** Opening INPUT RECORDS block **
-- ==== Sys2Proof/Machine/Bridges.lean ====
section
/-! DEFINITION. What every access to the store shares: the place of a byte (R209, R210), and the block code
with the error records (R219, R221, R222). -/

namespace Sys2Proof.Machine

/-! ## The place of a byte of a partition -/

/-- Its bridge: extent i of a partition lies on bridge i mod 4 (R210). -/
def addrBridge (a : Nat) : Nat := a / 2 ^ 30 % 4

/-- Its stack: blocks of 256 bytes run over the bridge's eight stacks in stack order (R209). -/
def addrStack (a : Nat) : Nat := 8 * addrBridge a + a / 256 % 8

/-! ## Back in service (R530) -/

/-- The FUNC_RESET commands that wait for a function complete, once it is back in service: a bridge when its link is up and its
stacks are zeroed (R530). -/
def State.endResets (s : State) (fid : Nat) : State :=
  if fid / 256 = 3 ∧ !((s.brg (fid % 256)).ready && s.linkUp (16 + fid % 256)) then s
  else s.endJobs (fun j => decide (j = .funcReset fid false)) ⟨stOk, 0, []⟩

/-! ## The block code (R219, R221, R222) -/

/-- An error record. -/
def ErrRec.encode (r : ErrRec) : List Byte :=
  beBytes 8 r.time ++ beBytes 1 r.stack ++ beBytes 1 r.pch ++ beBytes 1 r.bank ++ beBytes 1 r.kind ++ beBytes 3 r.row ++
    beBytes 1 r.part

/-- The code corrects one bad symbol of a block and no more: with two it tells that the block is bad. DESIGN CHOICE: with three
and more it does so too (log entry 72). -/
def symbolsLost (symbols : Nat) : Bool := decide (2 ≤ symbols)

/-- A block met with bad symbols: counted and recorded, as TYPE `kind` where it is corrected and `kind` + 1 where it is not;
an uncorrectable one raises its event. -/
def State.noteBlock (s : State) (kind stack part : Nat) (pch bank : Byte) (row : BitVec 24) (symbols : Nat) : State :=
  if symbols = 0 then s
  else
    let b := stack / 8
    let lost := symbolsLost symbols
    let r : ErrRec := ⟨s.now, stack, pch.toNat, bank.toNat, if lost then kind + 1 else kind, row.toNat, part⟩
    let s := s.setBrg b fun x => { x with errors := (r :: x.errors).take 1024 }
    if lost then (s.bump .brgEccUncorr [b]).raiseEv 0x9001 2 (fidBrg b) r.encode else s.bump .brgEccCorr [b]

/-- A stack of a bridge, where the place of a block on it is not settled. -/
def errOn (b : Nat) (e : BlockErr) : Nat := 8 * b + e.stack.toNat % 8

/-- The errors that an access to `n` blocks of a partition meets; `place` gives the stack of each. -/
def State.meet (s : State) (part n : Nat) (place : BlockErr → Nat) (met : List BlockErr) : State :=
  (met.filter fun e => decide (e.block < n)).foldl (init := s) fun s e =>
    s.noteBlock 1 (place e) part e.pch e.bank e.row e.symbols.val

/-- The blocks of an access to `n` that are uncorrectable. -/
def lostBlocks (n : Nat) (met : List BlockErr) : List Nat :=
  (met.filter fun e => decide (e.block < n) && symbolsLost e.symbols.val).map BlockErr.block

end Sys2Proof.Machine
end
** Closing INPUT RECORDS block **
**TASK OBJECTIVE**
From the records above, extract each line exactly as shown.

**ANSWER TO THIS PROBLEM**
-- ==== Sys2Proof/Machine/Bridges.lean ====
section
/-! DEFINITION. What every access to the store shares: the place of a byte (R209, R210), and the block code
with the error records (R219, R221, R222). -/

namespace Sys2Proof.Machine

/-! ## The place of a byte of a partition -/

/-- Its bridge: extent i of a partition lies on bridge i mod 4 (R210). -/
def addrBridge (a : Nat) : Nat := a / 2 ^ 30 % 4

/-- Its stack: blocks of 256 bytes run over the bridge's eight stacks in stack order (R209). -/
def addrStack (a : Nat) : Nat := 8 * addrBridge a + a / 256 % 8

/-! ## Back in service (R530) -/

/-- The FUNC_RESET commands that wait for a function complete, once it is back in service: a bridge when its link is up and its
stacks are zeroed (R530). -/
def State.endResets (s : State) (fid : Nat) : State :=
  if fid / 256 = 3 ∧ !((s.brg (fid % 256)).ready && s.linkUp (16 + fid % 256)) then s
  else s.endJobs (fun j => decide (j = .funcReset fid false)) ⟨stOk, 0, []⟩

/-! ## The block code (R219, R221, R222) -/

/-- An error record. -/
def ErrRec.encode (r : ErrRec) : List Byte :=
  beBytes 8 r.time ++ beBytes 1 r.stack ++ beBytes 1 r.pch ++ beBytes 1 r.bank ++ beBytes 1 r.kind ++ beBytes 3 r.row ++
    beBytes 1 r.part

/-- The code corrects one bad symbol of a block and no more: with two it tells that the block is bad. DESIGN CHOICE: with three
and more it does so too (log entry 72). -/
def symbolsLost (symbols : Nat) : Bool := decide (2 ≤ symbols)

/-- A block met with bad symbols: counted and recorded, as TYPE `kind` where it is corrected and `kind` + 1 where it is not;
an uncorrectable one raises its event. -/
def State.noteBlock (s : State) (kind stack part : Nat) (pch bank : Byte) (row : BitVec 24) (symbols : Nat) : State :=
  if symbols = 0 then s
  else
    let b := stack / 8
    let lost := symbolsLost symbols
    let r : ErrRec := ⟨s.now, stack, pch.toNat, bank.toNat, if lost then kind + 1 else kind, row.toNat, part⟩
    let s := s.setBrg b fun x => { x with errors := (r :: x.errors).take 1024 }
    if lost then (s.bump .brgEccUncorr [b]).raiseEv 0x9001 2 (fidBrg b) r.encode else s.bump .brgEccCorr [b]

/-- A stack of a bridge, where the place of a block on it is not settled. -/
def errOn (b : Nat) (e : BlockErr) : Nat := 8 * b + e.stack.toNat % 8

/-- The errors that an access to `n` blocks of a partition meets; `place` gives the stack of each. -/
def State.meet (s : State) (part n : Nat) (place : BlockErr → Nat) (met : List BlockErr) : State :=
  (met.filter fun e => decide (e.block < n)).foldl (init := s) fun s e =>
    s.noteBlock 1 (place e) part e.pch e.bank e.row e.symbols.val

/-- The blocks of an access to `n` that are uncorrectable. -/
def lostBlocks (n : Nat) (met : List BlockErr) : List Nat :=
  (met.filter fun e => decide (e.block < n) && symbolsLost e.symbols.val).map BlockErr.block

end Sys2Proof.Machine
end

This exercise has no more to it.